We have only conducted testing for the clusters obtained via DB SCAN on the weight vectors using the older framework (as we ran into time constraints and issues involving implementing DB SCAN on the (even flattened) weights of NNs produced using Keras.
Note that we focused more on simulating these clusters in essence in that older framework, and the code would look more general in real-life use cases (in fact the not-successful code on the DNN/MNIST framework should be general in the abovementioned sense and closer to possible real-life implementations of this.)
(Accuracy on custom-defined clusters has not been tested for given time constraints and that it is an option to be opted for at the clients' discretion and risk. Though given the errors on the global model be, one can expect errors to that tune or even less.)

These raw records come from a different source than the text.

-- ==== Sys2Proof/Machine/Pages.lean ====
section
/-! DEFINITION. Translation (R431 to R433), the object table test (R41 check 3, R435), and visits of the Unpicker (R441, R442). -/

namespace Sys2Proof.Machine

/-- How a translated access uses its page. -/
structure Use where
  /-- The access writes. -/
  write : Bool
  /-- It stores a tagged capability (R41 check 11). -/
  tagged : Bool
  /-- It is a copy that moves bytes unchanged, which may write an ENC page (R433). -/
  raw : Bool
  /-- It reads what it writes, as an atomic does (R198, R451). -/
  rmw : Bool := false
  deriving DecidableEq, Repr

/-- A plain read. -/
def useRead : Use := { write := false, tagged := false, raw := false }
/-- A plain write. -/
def useWrite : Use := { write := true, tagged := false, raw := false }

/-- An atomic. -/
def useAtomic : Use := { useWrite with rmw := true }

/-- A leaf entry found by a walk: the entry's address and value, the size of its page in bits, and the addresses of the entries that the
walk read, the root's first. -/
structure Leaf where
  at_ : Nat
  entry : Nat
  bits : Nat
  path : List Nat
  deriving DecidableEq, Repr

/-- What a check of order 10 or above finds wrong: the place of the check in the order of R41 and Table 10.3, the cause, and the
address reported; the entries that the walk has read, and the size of the page in bits where it has found a leaf. -/
structure PageErr where
  order : Nat
  cause : Cause
  addr : Nat
  path : List Nat := []
  bits : Nat := 0
  deriving DecidableEq, Repr

/-- Bit `k` of a number. -/
def bitOf (v k : Nat) : Bool := v / 2 ^ k % 2 == 1

/-- Check 10 failed. -/
def pfault (va : Nat) : PageErr := { order := 10, cause := .pageFault, addr := va }
/-- Check 11 failed. -/
def pattr (addr : Nat) : PageErr := { order := 11, cause := .pageAttr, addr := addr }

/-- R432: a non-leaf entry's bits [7:2] and [63:48] are zero. -/
def nonLeafOk (e : Nat) : Bool := decide (e / 4 % 64 = 0) && decide (e / 2 ^ 48 = 0)

/-- The third level of a walk; `path` is what it has read so far. -/
def walk3 (s : State) (path : List Nat) (table va : Nat) : Except PageErr Leaf :=
  let a := table + 8 * (va / 2 ^ 16 % 32)
  let e := s.load a 8
  if bitOf e 0 = false then .error { pfault va with path := path ++ [a] }
  else if bitOf e 1 = false then .error { pattr va with path := path ++ [a] }
  else .ok { at_ := a, entry := e, bits := 16, path := path ++ [a] }

/-- The second level. -/
def walk2 (s : State) (path : List Nat) (table va : Nat) : Except PageErr Leaf :=
  let a := table + 8 * (va / 2 ^ 21 % 512)
  let e := s.load a 8
  if bitOf e 0 = false then .error { pfault va with path := path ++ [a] }
  else if bitOf e 1 then .ok { at_ := a, entry := e, bits := 21, path := path ++ [a] }
  else if nonLeafOk e = false then .error { pattr va with path := path ++ [a] }
  else walk3 s (path ++ [a]) (e % 2 ^ 48 / 2 ^ 8 * 2 ^ 8) va

/-- A walk of a partition's page table (R431). -/
def walk (s : State) (p : Partition) (va : Nat) : Except PageErr Leaf :=
  let root := p.desc.ptroot.toNat
  let n := p.desc.n1.val
  let idx := va / 2 ^ 30
  if 2 ^ 55 ≤ va ∨ 2 ^ n ≤ idx then .error (pfault va)
  else if root % (max (2 ^ n * 8) 4096) ≠ 0 then .error (pattr va)
  else
    let a := root + 8 * idx
    let e := s.load a 8
    if bitOf e 0 = false then .error { pfault va with path := [a] }
    else if bitOf e 1 then .ok { at_ := a, entry := e, bits := 30, path := [a] }
    else if nonLeafOk e = false ∨ e / 2 ^ 8 % 16 ≠ 0 then .error { pattr va with path := [a] }
    else walk2 s [a] (e % 2 ^ 48 / 2 ^ 8 * 2 ^ 8) va

/-- The physical address a leaf gives. -/
def Leaf.pa (l : Leaf) (va : Nat) : Nat := l.entry % 2 ^ 48 / 2 ^ l.bits * 2 ^ l.bits + va % 2 ^ l.bits

/-- A physical address lies on this card. -/
def State.onCard (s : State) (pa : Nat) : Bool := decide (pa / 2 ^ 47 = s.cardNo)

/-- The region of GDDR7 that holds an address: whether it is assigned to a partition, and whether it is ENC-capable (R429, R432). Of the
peer card it is what that card's map holds now (log 20). -/
def regionFor (s : State) (pid pa : Nat) : Bool × Bool :=
  if s.onCard pa then
    match s.regionOf pa with
    | some r => (decide (r.pid = pid), r.enc)
    | none => (false, false)
  else Config.peerRegion s.cycle (pa % 2 ^ 47 / 2 ^ 30)

/-- Check 10 on a leaf: the page lies where the partition may reach it, and a write meets no read-only page (R41, R432, R458). -/
def leafMapped (s : State) (pid : Nat) (p : Partition) (l : Leaf) (va : Nat) (u : Use) : Bool :=
  (s.onCard (l.pa va) || p.paired.isSome)
  && (match s.place (l.pa va) with
    | .gddr _ => (regionFor s pid (l.pa va)).1
    | .peer => (regionFor s pid (l.pa va)).1
    | .tagArea => (regionFor s pid (l.pa va)).1
    | .bank core _ => s.inCoreMap pid core
    | .peerWindow => false
    | .hole => true)
  && !(u.write && bitOf l.entry 12)

/-- The page lies in an ENC-capable region (R432). -/
def encCapable (s : State) (pid pa : Nat) : Bool :=
  match s.place pa with
  | .gddr _ => (regionFor s pid pa).2
  | .peer => (regionFor s pid pa).2
  | .tagArea => (regionFor s pid pa).2
  | _ => false

/-- Check 11 on a leaf (R406, R428, R432, R433). -/
def leafAttr (s : State) (pid : Nat) (l : Leaf) (va : Nat) (u : Use) : Option PageErr :=
  let e := l.entry
  let pa := l.pa va
  if bitOf e 11 || bitOf e 13 || bitOf e 14 || bitOf e 15 || decide (2 ^ 48 ≤ e) then some (pattr va)
  else if e % 2 ^ 48 / 2 ^ 16 % 2 ^ (l.bits - 16) ≠ 0 then some (pattr va)
  else if e / 4 % 4 = 3 then some (pattr va)
  else if bitOf e 7 && !(encCapable s pid pa) then some (pattr va)
  else if bitOf e 7 && u.write && !u.raw then some (pattr va)
  else if u.tagged && !(bitOf e 6) then some (pattr va)
  else match s.place pa with
    | .tagArea => some (pattr pa)
    | .hole => some (pattr pa)
    | _ => none

/-- Checks 10 and 11 of Table 1.7: the leaf and the physical address of a virtual address in a partition. -/
def translate (s : State) (pid : Option Nat) (va : Nat) (u : Use) : Except PageErr (Leaf × Nat) :=
  match pid with
  | none => .error (pfault va)
  | some n =>
    match walk s (s.part n) va with
    | .error e => .error e
    | .ok l =>
      if leafMapped s n (s.part n) l va u = false then .error { pfault va with path := l.path, bits := l.bits }
      else match leafAttr s n l va u with
        | some e => .error { e with path := l.path, bits := l.bits }
        | none => .ok (l, l.pa va)

/-- The walk that came to a failing check 10 or 11. -/
def PageErr.walk (e : PageErr) (pid : Option Nat) (va : Nat) : Option Walk :=
  match pid with
  | none => none
  | some n => if e.path = [] then none else
      some { entry := { pid := n, page := va / 2 ^ e.bits, bits := e.bits, lines := (e.path.map (· / 2 ^ 7)).eraseDups }, path := e.path }

/-- A failing check 10 or 11 as a trap. -/
def PageErr.trap (e : PageErr) (pid : Option Nat) (va reg : Nat) : TrapInfo :=
  { cause := e.cause, tval := BitVec.ofNat 64 e.addr, tcap := BitVec.ofNat 64 reg, walk := e.walk pid va }

/-! The object table (R435). -/

/-- The number of entries of a partition's object table. -/
def objCount (p : Partition) : Nat := 2 ^ min 20 (p.otbase.toNat / 2 ^ 59)

/-- The physical address of entry `i`. -/
def objAt (p : Partition) (i : Nat) : Nat := p.otbase.toNat % 2 ^ 48 / 32 * 32 + 32 * i

/-- Word `k` of entry `i`. -/
def objWord (s : State) (p : Partition) (i k : Nat) : Nat := s.load (objAt p i + 8 * k) 8

/-- STATE of an entry: 0 LIVE, 1 QUAR, 2 FREE. -/
def objState (s : State) (p : Partition) (i : Nat) : Nat := objWord s p i 2 / 2 ^ 8 % 4
/-- GEN of an entry. -/
def objGen (s : State) (p : Partition) (i : Nat) : Nat := objWord s p i 2 % 2 ^ 8

/-- The stale record of Table 1.9 when a capability fails check 3, none when it passes. A type key passes (R178). -/
def staleRecord (s : State) (p : Partition) (c : Cap) : Option Word :=
  if c.isTypeKey then none
  else if objCount p ≤ c.objid then some (BitVec.ofNat 64 (3 * 2 ^ 36 + c.gen * 2 ^ 20 + c.objid))
  else
    let st := objState s p c.objid
    let g := objGen s p c.objid
    if st = 0 ∧ g = c.gen then none
    else some (BitVec.ofNat 64 (st * 2 ^ 36 + g * 2 ^ 28 + c.gen * 2 ^ 20 + c.objid))

/-- Check 3 of Table 1.7. -/
def checkGen (s : State) (p : Partition) (c : Cap) (reg : Nat) : Except Stop Unit :=
  match staleRecord s p c with
  | none => .ok ()
  | some r => fault .capStale r reg

/-- Checks 1 and 2 of Table 1.7. -/
def checkTagSeal (c : Cap) (reg : Nat) : Except Stop Unit := do
  need c.tag .capTag 0 reg
  need (decide (c.otype = 0)) .capSeal (BitVec.ofNat 64 c.otype) reg

/-- Check 4: the missing permission bits are reported. -/
def checkPerm (c : Cap) (want : BitVec 14) (reg : Nat) : Except Stop Unit :=
  let missing := want &&& ~~~c.perms
  need (decide (missing = 0)) .capPerm (missing.setWidth 64) reg

/-- Every stride of dimension 1 and above satisfies the test. -/
def outerStrides (dims : List (Int × Int)) (f : Int → Bool) : Bool := dims.tail.all fun d => f d.2

/-- R139: what a sparse capability must meet. -/
def sparseOk (v : View) : Bool :=
  decide (v.sparse = 0) ||
    ((decide (v.fmt = 0x11) || decide (v.fmt = 0x10) || decide (v.fmt = 0x14) || decide (v.fmt = 0x15) || decide (v.fmt = 0x01))
      && decide ((v.dims.headD (0, 0)).2 = 1) && decide ((v.dims.headD (0, 0)).1 % 64 = 0)
      && outerStrides v.dims fun t => decide (t % 64 = 0))

/-- Check 5: no reserved bit or code, a sparse capability as R139 asks, and the shape that the access class accepts. -/
def checkFmt (c : Cap) (accepts : Bool) (reg : Nat) : Except Stop Unit :=
  need (c.codesOk && sparseOk c.view && accepts) .capFormat c.word1 reg

/-- Checks 1 to 5 of Table 1.7 on one capability. -/
def check15 (s : State) (c : Cap) (reg : Nat) (want : BitVec 14) (accepts : Bool) : Except Stop Unit := do
  checkTagSeal c reg
  checkGen s s.myPart c reg
  checkPerm c want reg
  checkFmt c accepts reg

/-! Visits of the Unpicker (R441, R442). -/

/-- A capability visited by the Unpicker: its tag goes when it fails check 3 (R441). -/
def visited (s : State) (p : Partition) (c : Cap) : Cap :=
  if c.tag && (staleRecord s p c).isSome then { c with tag := false } else c

/-- A granule visited. -/
def State.visitGranule (s : State) (p : Partition) (pa : Nat) : State :=
  if s.tagAt pa && (staleRecord s p (s.loadCap (pa / 64 * 64))).isSome then { s with tags := sset false s.tags (pa / 64) false }
  else s

/-- A granule that the partition reads a capability from is visited first while a sweep is active (R442). -/
def State.visitRead (s : State) (p : Partition) (pa : Nat) : State := if p.sweepActive then s.visitGranule p pa else s

end Sys2Proof.Machine
end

What about we store minority class models and use them as initial models for forks for the respective silos (given a minimum cluster size)? Will it be beneficial? Or will it lead to the splintering off of clients into a multitude of clusters and the overall model(s) catastrophically? We leave it as an open problem.
We would like to take a moment to express our gratitude to Dr. Subhankar Mishra, not to gain any additional brownie points but to give credit where it is due, for urging us to consider working on federated learning for this project in the first place, which made all of this possible, and for his encouragement and guidance in this respect.
And also to the copious amounts of caffeine that fueled this project.